/-- R90: predicted scores Σ gate × w, exact, by expert of LAYER_NEXT: as many as this layer has, and every other one that the
affinity table names (log entry 35). -/
def State.lookScores (s : State) (d : Bytes) (all : List (List (Nat × Nat))) : List (Nat × FV) :=
  let tblA := fieldLE d 0x40 8
  all.foldl (fun acc l => l.foldl (fun acc x => (List.range 4).foldl (fun (acc : List (Nat × FV)) i =>
    let f := s.peekN (tblA + 16 * x.1 + 4 * i) 2
    let w := s.peekN (tblA + 16 * x.1 + 4 * i + 2) 2
    let v := (f32 x.2).mul (FV.fin false w (-16))
    match acc.find? (fun e => e.1 == f) with
    | some _ => acc.map (fun e => if e.1 = f then (f, e.2.add v) else e)
    | none => acc ++ [(f, v)]) acc) acc) (tab (fieldLE d 4 2) (fun f => (f, FV.fin false 0 0)))

/-- R90: the LA_MAX highest predicted scores, ties to the lower index. -/
def lookPick (n : Nat) (sc : List (Nat × FV)) : List Nat :=
  let key (i : Nat) : Nat × FV := nth (0, FV.fin false 0 0) sc i
  let before (a b : Nat) : Bool :=
    let x := key a
    let y := key b
    if FV.lt y.2 x.2 then true else if FV.lt x.2 y.2 then false else decide (x.1 < y.1)
  (topBy before sc.length n []).map (fun i => (key i).1)

/-- R91: key of a predicted set. -/
def lookKey (c layer : Nat) : Nat := c * 65536 + layer

/-- R91: the experts that a later ROUTE selects are counted against the recorded set, which is then spent (DEDUCED, log
entry 35). -/
def State.lookCount (s : State) (palm c : Nat) (d : Bytes) (counts : List Nat) : State :=
  let key := lookKey c (fieldLE d 0x0C 2)
  match s.look.find key with
  | none => s
  | some l =>
    let sel := (List.range counts.length).filter (fun e => decide (0 < nth 0 counts e))
    let s1 := each sel (fun t e =>
      let a := t.peekN (l.ranges + 16 * e) 8
      let n := t.peekN (l.ranges + 16 * e + 8) 8
      let there := t.rangeResident a n
      let flying := t.rangeInFlight a n
      let pred := l.experts.contains e
      t.bump (if pred && there then Reg.ATT_CNT_LA_HIT palm else if pred && flying then Reg.ATT_CNT_LA_LATE palm
        else if !pred && there then Reg.ATT_CNT_LA_NATIVE palm else Reg.ATT_CNT_LA_MISS palm)) s
    let waste := (l.experts.filter (fun e => !sel.contains e)).length
    let s2 := s1.add (Reg.ATT_CNT_LA_WASTE palm) waste
    { s2 with look := s2.look.drop key }

/-- R90, R91: the predicted set is recorded and its ranges are prefetched. -/
def State.lookStart (s : State) (palm c : Nat) (d : Bytes) (all : List (List (Nat × Nat))) : State :=
  let picks := lookPick (fieldLE d 6 1) (s.lookScores d all)
  let m := fieldLE d 0x48 8
  let s1 := { s with look := s.look.put (lookKey c (fieldLE d 0x0E 2)) ⟨picks, m⟩ }
  each picks (fun t f =>
    match t.accessRead c palm (m + 16 * f) 16 none with
    | (u, w) =>
      if w.status ≠ 0 then u.bump (Reg.ATT_CNT_LA_FETCH_ERR palm)
      else u.lookahead palm c (u.peekN (m + 16 * f) 8) (u.peekN (m + 16 * f + 8) 8)) s1

/-- R87, R88, R90, R91: ROUTE computes, writes its table and rows, and completes. -/
def State.routeWrites (s : State) (r : Nat) (q : Request) (palm : Nat) (d : Bytes) : State × Nat :=
  let n := fieldLE d 4 2
  let tok := fieldLE d 8 4
  let res := tab tok (fun t => s.routeToken d t)
  let all := res.map (·.1)
  let counts := routeCounts n all
  let s1 := s.lookCount palm q.ctx d counts
  let s2 := if res.any (·.2) then s1.orReg (Reg.ATT_FLAGS palm) 8 else s1
  let w1 := State.engineWrite (s2, 0) r q palm (fieldLE d 0x38 8) (routeTable n all)
  let rb := fieldLE d 0x2C 4
  (List.range tok).foldl (fun acc t => (nth [] all t).foldl (fun (acc : State × Nat) x =>
    State.engineWrite acc r q palm (fieldLE d 0x30 8 + (routeOffset counts x.1 + routePlaceOf all t x.1) * rb)
      (s.peek (fieldLE d 0x20 8 + t * fieldLE d 0x28 4) rb)) acc) w1

/-- R86, R90: a ROUTE that has its inputs writes its outputs, starts its lookahead and ends. -/
def State.routeRun (s : State) (r : Nat) (q : Request) (palm : Nat) (d : Bytes) : State :=
  let w := s.routeWrites r q palm d
  if w.2 ≠ 0 then (w.1.havocOuts q (routeOuts d)).endReq r w.2 0 false
  else
    let all := (tab (fieldLE d 8 4) (fun t => s.routeToken d t)).map (·.1)
    let s3 := if (fieldLE d 3 1).testBit 3 then w.1.lookStart palm q.ctx d all else w.1
    s3.callDone r palm

/-- ROUTE: checked, its inputs read, and run once they are resident (R15). -/
def State.route (s : State) (r : Nat) : State :=
  s.attCommand r 0x22 (fun t q =>
    let d := t.peek q.cmdAddr 128
    match t.routePlace q [(fieldLE d 0x10 8, Nat.min 16777216 (fieldLE d 8 4 * fieldLE d 4 2 * 4))] with
    | none => t
    | some palm =>
      let m := routeMask q.cmdAddr d
      if m ≠ 0 then t.engineRefuse r q (Reg.ATT_REJECT palm) (Reg.ATT_REJECT_DESC palm) m
      else match t.engineReads r q palm (routeIns d) (routeOuts d) true with
        | (t1, .failed st) => (t1.havocOuts q (routeOuts d)).endReq r st 0 false
        | (t1, .ready) => t1.routeRun r q palm d
        | (t1, _) => t1)

/-! ## COMBINE (R89) -/

/-- R89: the checks of a COMBINE descriptor at `addr`, as ATT_REJECT bits. -/
def combineMask (addr : Nat) (d : Bytes) : Nat :=
  let topk := fieldLE d 2 1
  let flags := fieldLE d 3 1
  let ex := fieldLE d 4 2
  let tok := fieldLE d 8 4
  let wid := fieldLE d 0x0C 2
  let res := flags.testBit 3
  let addrs := [fieldLE d 0x10 8, fieldLE d 0x18 8, fieldLE d 0x20 8, fieldLE d 0x28 4, fieldLE d 0x2C 4, fieldLE d 0x30 4,
    fieldLE d 0x38 8]
  b2n (decide (ex < 1) || decide (256 < ex) || decide (topk < 1) || decide (8 < topk) || decide (ex < topk) ||
    decide (tok < 1) || decide (16384 < tok) || decide (wid < 1) || decide (16384 < wid)) * 2 +
  b2n (addr % 128 != 0 || addrs.any (fun a => a % 64 != 0)) * 64 +
  b2n (bits flags 4 4 != 0 || fieldLE d 0x0E 2 != 0 || fieldLE d 0x40 64 != 0 ||
    (!res && (fieldLE d 7 1 != 0 || fieldLE d 0x18 8 != 0 || fieldLE d 0x30 4 != 0))) * 128 +
  b2n (bits flags 0 2 == 3 || decide (2 < fieldLE d 1 1) || decide (4 < fieldLE d 6 1) ||
    (res && decide (2 < fieldLE d 7 1))) * 256

/-- Gathered row of token `t` and rank `r` by the dispatch table: its expert, gate and slot. -/
def State.combineEntry (s : State) (d : Bytes) (t r : Nat) : Nat × Nat × Nat :=
  let n := fieldLE d 4 2
  let k := fieldLE d 2 1
  let base := fieldLE d 0x38 8
  let ent (t r : Nat) : Nat := base + 8 * n + 8 * (t * k + r)
  let e := s.peekN (ent t r) 2
  let i := countIdx t (fun u => (List.range k).any (fun v => s.peekN (ent u v) 2 == e))
  (e, s.peekN (ent t r + 4) 4, s.peekN (base + 4 * n + 4 * e) 4 + i)

/-- Ranges that COMBINE reads besides the dispatch table. -/
def State.combineIns (s : State) (d : Bytes) : List (Nat × Nat) :=
  let k := fieldLE d 2 1
  let tok := fieldLE d 8 4
  let w := fieldLE d 0x0C 2
  let b := fmtBytes (fieldLE d 1 1)
  (List.range tok).flatMap (fun t => (List.range k).map (fun r =>
    (fieldLE d 0x10 8 + (s.combineEntry d t r).2.2 * fieldLE d 0x28 4, w * b))) ++
  (if (fieldLE d 3 1).testBit 3 then
    tab tok (fun t => (fieldLE d 0x18 8 + t * fieldLE d 0x30 4, w * fmtBytes (fieldLE d 7 1))) else [])

/-- The dispatch table of a COMBINE. -/
def combineTab (d : Bytes) : List (Nat × Nat) :=
  [(fieldLE d 0x38 8, 8 * fieldLE d 4 2 + 8 * fieldLE d 8 4 * fieldLE d 2 1)]

/-- R89: the output row of a token and whether an element was saturated. -/
def State.combineRow (s : State) (d : Bytes) (t : Nat) : List Nat × Bool :=
  let k := fieldLE d 2 1
  let w := fieldLE d 0x0C 2
  let fi := fieldLE d 1 1
  let flags := fieldLE d 3 1
  let f := (fmtFloat (fieldLE d 6 1)).getD fp32
  let rows := tab k (fun r =>
    let e := s.combineEntry d t r
    (e.2.1, (s.fmtVec fi (fieldLE d 0x10 8 + e.2.2 * fieldLE d 0x28 4) w).map toF32))
  let resRow := if flags.testBit 3 then
      (s.fmtVec (fieldLE d 7 1) (fieldLE d 0x18 8 + t * fieldLE d 0x30 4) w).map toF32 else []
  let outs := tab w (fun j =>
    let y := rows.foldl (fun y e => f32Fma e.1 (nth 0 e.2 j) y) 0
    let z := if flags.testBit 3 then f32Add y (nth 0 resRow j) else y
    f.enc (rndAt (if fieldLE d 6 1 = 0 then 0 else bits flags 0 2) (fieldLE d 0x34 4) t j) (flags.testBit 2) false (f32 z))
  (outs.map (·.1), outs.any (fun e => e.2 &&& flagSat != 0))

/-- COMBINE computes, writes and completes. -/
def State.combineWrites (s : State) (r : Nat) (q : Request) (palm : Nat) (d : Bytes) : State × Nat :=
  let wb := fmtBits (fieldLE d 6 1)
  let res := (List.range (fieldLE d 8 4)).foldl (fun (acc : (State × Nat) × Bool) t =>
    let o := s.combineRow d t
    (State.engineWrite acc.1 r q palm (fieldLE d 0x20 8 + t * fieldLE d 0x2C 4) (packElems wb o.1 0), acc.2 || o.2)) ((s, 0), false)
  (if res.2 then res.1.1.orReg (Reg.ATT_FLAGS palm) 4 else res.1.1, res.1.2)

/-- R89: a COMBINE that has its inputs writes its output rows and ends. -/
def State.combineRun (s : State) (r : Nat) (q : Request) (palm : Nat) (d : Bytes) : State :=
  let w := s.combineWrites r q palm d
  if w.2 ≠ 0 then (w.1.havocOuts q (combineOuts d)).endReq r w.2 0 false
  else w.1.callDone r palm

/-- R89: whether some entry names an expert out of range. -/
def State.combineStray (s : State) (d : Bytes) : Bool :=
  (List.range (fieldLE d 8 4)).any (fun t => (List.range (fieldLE d 2 1)).any (fun k =>
    decide (fieldLE d 4 2 ≤ (s.combineEntry d t k).1)))

/-- COMBINE: checked, its table and rows read, and run once they are resident. An entry whose expert is out of range ends it
with BAD_DESCRIPTOR and SHAPE. -/
def State.combine (s : State) (r : Nat) : State :=
  s.attCommand r 0x23 (fun t q =>
    let d := t.peek q.cmdAddr 128
    match t.routePlace q [(fieldLE d 0x10 8, Nat.min 16777216 (fieldLE d 8 4 * fieldLE d 0x28 4))] with
    | none => t
    | some palm =>
      let m := combineMask q.cmdAddr d
      if m ≠ 0 then t.engineRefuse r q (Reg.ATT_REJECT palm) (Reg.ATT_REJECT_DESC palm) m
      else match t.engineReads r q palm (combineTab d) (combineOuts d) with
        | (t1, .failed st) => (t1.havocOuts q (combineOuts d)).endReq r st 0 false
        | (t1, .ready) =>
          if t1.combineStray d then
            (t1.havocOuts q (combineOuts d)).engineRefuse r q (Reg.ATT_REJECT palm) (Reg.ATT_REJECT_DESC palm) 2
          else match t1.engineReads r q palm (t1.combineIns d) (combineOuts d) true with
            | (t2, .failed st) => (t2.havocOuts q (combineOuts d)).endReq r st 0 false
            | (t2, .ready) => t2.combineRun r q palm d
            | (t2, _) => t2
        | (t1, _) => t1)

/-- ROUTE (R87). -/
def execRoute (r : Nat) (s : State) : Host.Outcome State Fault Refusal := done s (s.work (fun u => u.route r))

/-- COMBINE (R89). -/
def execCombine (r : Nat) (s : State) : Host.Outcome State Fault Refusal := done s (s.work (fun u => u.combine r))

end Sys2Proof.Machine
end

* _Exercise aim_
Show every line above in which the word "endReq" appears.

* _Written answer_
  if w.2 ≠ 0 then (w.1.havocOuts q (routeOuts d)).endReq r w.2 0 false
        | (t1, .failed st) => (t1.havocOuts q (routeOuts d)).endReq r st 0 false
  if w.2 ≠ 0 then (w.1.havocOuts q (combineOuts d)).endReq r w.2 0 false
        | (t1, .failed st) => (t1.havocOuts q (combineOuts d)).endReq r st 0 false
            | (t2, .failed st) => (t2.havocOuts q (combineOuts d)).endReq r st 0 false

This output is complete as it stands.